**About this task**
Reproduce each line from the first in the data through the line that contains "s.ops := rfl" exactly; give nothing else.

**Data for review**
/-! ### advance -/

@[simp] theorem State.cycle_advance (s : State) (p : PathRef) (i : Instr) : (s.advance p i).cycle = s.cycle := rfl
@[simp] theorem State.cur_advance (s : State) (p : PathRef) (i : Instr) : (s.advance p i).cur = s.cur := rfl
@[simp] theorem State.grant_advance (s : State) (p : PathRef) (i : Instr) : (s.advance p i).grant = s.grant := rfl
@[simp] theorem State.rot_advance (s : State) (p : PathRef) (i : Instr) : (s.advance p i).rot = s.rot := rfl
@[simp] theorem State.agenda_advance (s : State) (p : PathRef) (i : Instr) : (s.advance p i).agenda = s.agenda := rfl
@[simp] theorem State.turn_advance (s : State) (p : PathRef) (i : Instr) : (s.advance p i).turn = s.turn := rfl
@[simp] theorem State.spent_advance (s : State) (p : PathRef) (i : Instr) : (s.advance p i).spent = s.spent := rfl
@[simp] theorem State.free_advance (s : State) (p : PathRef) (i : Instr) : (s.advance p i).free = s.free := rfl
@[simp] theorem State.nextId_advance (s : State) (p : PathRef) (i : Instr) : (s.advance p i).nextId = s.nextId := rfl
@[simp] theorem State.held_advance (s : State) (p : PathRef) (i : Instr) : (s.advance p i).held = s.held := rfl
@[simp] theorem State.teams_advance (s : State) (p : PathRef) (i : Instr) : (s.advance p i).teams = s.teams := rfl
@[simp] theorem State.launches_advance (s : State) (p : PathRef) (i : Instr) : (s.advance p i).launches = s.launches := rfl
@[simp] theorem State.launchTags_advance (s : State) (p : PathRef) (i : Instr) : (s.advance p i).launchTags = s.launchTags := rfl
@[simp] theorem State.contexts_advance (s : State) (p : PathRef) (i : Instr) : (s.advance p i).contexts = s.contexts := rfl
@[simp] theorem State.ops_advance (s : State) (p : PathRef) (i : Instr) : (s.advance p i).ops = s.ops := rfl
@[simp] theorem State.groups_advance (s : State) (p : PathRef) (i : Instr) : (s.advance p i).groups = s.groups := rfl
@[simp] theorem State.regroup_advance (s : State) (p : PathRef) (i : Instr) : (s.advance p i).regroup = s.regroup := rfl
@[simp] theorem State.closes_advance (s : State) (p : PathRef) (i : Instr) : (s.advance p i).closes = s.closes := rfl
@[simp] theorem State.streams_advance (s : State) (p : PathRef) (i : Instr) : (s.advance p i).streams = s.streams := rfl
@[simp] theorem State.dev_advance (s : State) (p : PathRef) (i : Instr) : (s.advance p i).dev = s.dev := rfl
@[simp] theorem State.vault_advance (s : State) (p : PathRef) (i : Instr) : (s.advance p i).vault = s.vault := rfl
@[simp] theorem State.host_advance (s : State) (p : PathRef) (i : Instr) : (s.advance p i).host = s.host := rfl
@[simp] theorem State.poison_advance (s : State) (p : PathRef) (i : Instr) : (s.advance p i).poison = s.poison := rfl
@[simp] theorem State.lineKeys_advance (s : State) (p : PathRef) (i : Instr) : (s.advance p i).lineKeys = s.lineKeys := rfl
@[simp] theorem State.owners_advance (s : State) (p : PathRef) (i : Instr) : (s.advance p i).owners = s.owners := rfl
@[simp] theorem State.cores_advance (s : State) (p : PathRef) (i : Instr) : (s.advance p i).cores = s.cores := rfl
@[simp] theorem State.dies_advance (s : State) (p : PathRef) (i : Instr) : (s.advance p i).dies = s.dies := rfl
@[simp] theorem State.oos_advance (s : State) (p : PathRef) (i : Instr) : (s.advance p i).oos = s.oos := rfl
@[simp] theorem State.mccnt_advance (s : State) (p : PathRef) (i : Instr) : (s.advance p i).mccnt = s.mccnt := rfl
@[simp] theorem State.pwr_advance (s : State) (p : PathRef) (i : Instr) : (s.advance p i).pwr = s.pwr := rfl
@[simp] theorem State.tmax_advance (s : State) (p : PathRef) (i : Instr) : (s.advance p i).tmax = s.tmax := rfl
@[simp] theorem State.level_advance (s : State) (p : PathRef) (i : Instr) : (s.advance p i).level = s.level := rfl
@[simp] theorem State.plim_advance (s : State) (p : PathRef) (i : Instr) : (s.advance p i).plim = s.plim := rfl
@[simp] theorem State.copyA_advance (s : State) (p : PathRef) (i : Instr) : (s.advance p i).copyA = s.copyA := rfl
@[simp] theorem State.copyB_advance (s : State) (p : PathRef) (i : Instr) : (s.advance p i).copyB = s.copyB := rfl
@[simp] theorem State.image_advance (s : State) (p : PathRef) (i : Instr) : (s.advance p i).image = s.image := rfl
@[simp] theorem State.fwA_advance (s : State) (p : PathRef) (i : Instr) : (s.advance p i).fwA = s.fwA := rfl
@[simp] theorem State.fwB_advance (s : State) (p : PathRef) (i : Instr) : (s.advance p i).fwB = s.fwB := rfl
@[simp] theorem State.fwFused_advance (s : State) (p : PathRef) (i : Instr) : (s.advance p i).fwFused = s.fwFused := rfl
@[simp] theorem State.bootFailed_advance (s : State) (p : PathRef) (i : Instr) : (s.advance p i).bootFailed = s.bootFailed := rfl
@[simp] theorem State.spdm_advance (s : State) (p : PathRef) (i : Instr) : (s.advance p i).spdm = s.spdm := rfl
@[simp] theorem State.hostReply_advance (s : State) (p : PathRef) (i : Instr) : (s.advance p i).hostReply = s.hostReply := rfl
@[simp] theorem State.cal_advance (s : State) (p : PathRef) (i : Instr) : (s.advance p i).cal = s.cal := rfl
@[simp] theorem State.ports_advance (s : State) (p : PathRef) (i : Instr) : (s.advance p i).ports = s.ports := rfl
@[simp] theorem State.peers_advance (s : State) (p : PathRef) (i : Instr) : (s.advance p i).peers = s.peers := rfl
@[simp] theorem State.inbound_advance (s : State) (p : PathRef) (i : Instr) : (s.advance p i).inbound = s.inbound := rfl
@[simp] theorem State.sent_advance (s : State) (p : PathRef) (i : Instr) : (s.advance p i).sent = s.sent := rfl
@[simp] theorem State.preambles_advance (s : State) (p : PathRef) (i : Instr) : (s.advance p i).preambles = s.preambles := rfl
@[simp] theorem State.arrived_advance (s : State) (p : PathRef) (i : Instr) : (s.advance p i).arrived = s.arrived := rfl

**Expected answer**
/-! ### advance -/

@[simp] theorem State.cycle_advance (s : State) (p : PathRef) (i : Instr) : (s.advance p i).cycle = s.cycle := rfl
@[simp] theorem State.cur_advance (s : State) (p : PathRef) (i : Instr) : (s.advance p i).cur = s.cur := rfl
@[simp] theorem State.grant_advance (s : State) (p : PathRef) (i : Instr) : (s.advance p i).grant = s.grant := rfl
@[simp] theorem State.rot_advance (s : State) (p : PathRef) (i : Instr) : (s.advance p i).rot = s.rot := rfl
@[simp] theorem State.agenda_advance (s : State) (p : PathRef) (i : Instr) : (s.advance p i).agenda = s.agenda := rfl
@[simp] theorem State.turn_advance (s : State) (p : PathRef) (i : Instr) : (s.advance p i).turn = s.turn := rfl
@[simp] theorem State.spent_advance (s : State) (p : PathRef) (i : Instr) : (s.advance p i).spent = s.spent := rfl
@[simp] theorem State.free_advance (s : State) (p : PathRef) (i : Instr) : (s.advance p i).free = s.free := rfl
@[simp] theorem State.nextId_advance (s : State) (p : PathRef) (i : Instr) : (s.advance p i).nextId = s.nextId := rfl
@[simp] theorem State.held_advance (s : State) (p : PathRef) (i : Instr) : (s.advance p i).held = s.held := rfl
@[simp] theorem State.teams_advance (s : State) (p : PathRef) (i : Instr) : (s.advance p i).teams = s.teams := rfl
@[simp] theorem State.launches_advance (s : State) (p : PathRef) (i : Instr) : (s.advance p i).launches = s.launches := rfl
@[simp] theorem State.launchTags_advance (s : State) (p : PathRef) (i : Instr) : (s.advance p i).launchTags = s.launchTags := rfl
@[simp] theorem State.contexts_advance (s : State) (p : PathRef) (i : Instr) : (s.advance p i).contexts = s.contexts := rfl
@[simp] theorem State.ops_advance (s : State) (p : PathRef) (i : Instr) : (s.advance p i).ops = s.ops := rfl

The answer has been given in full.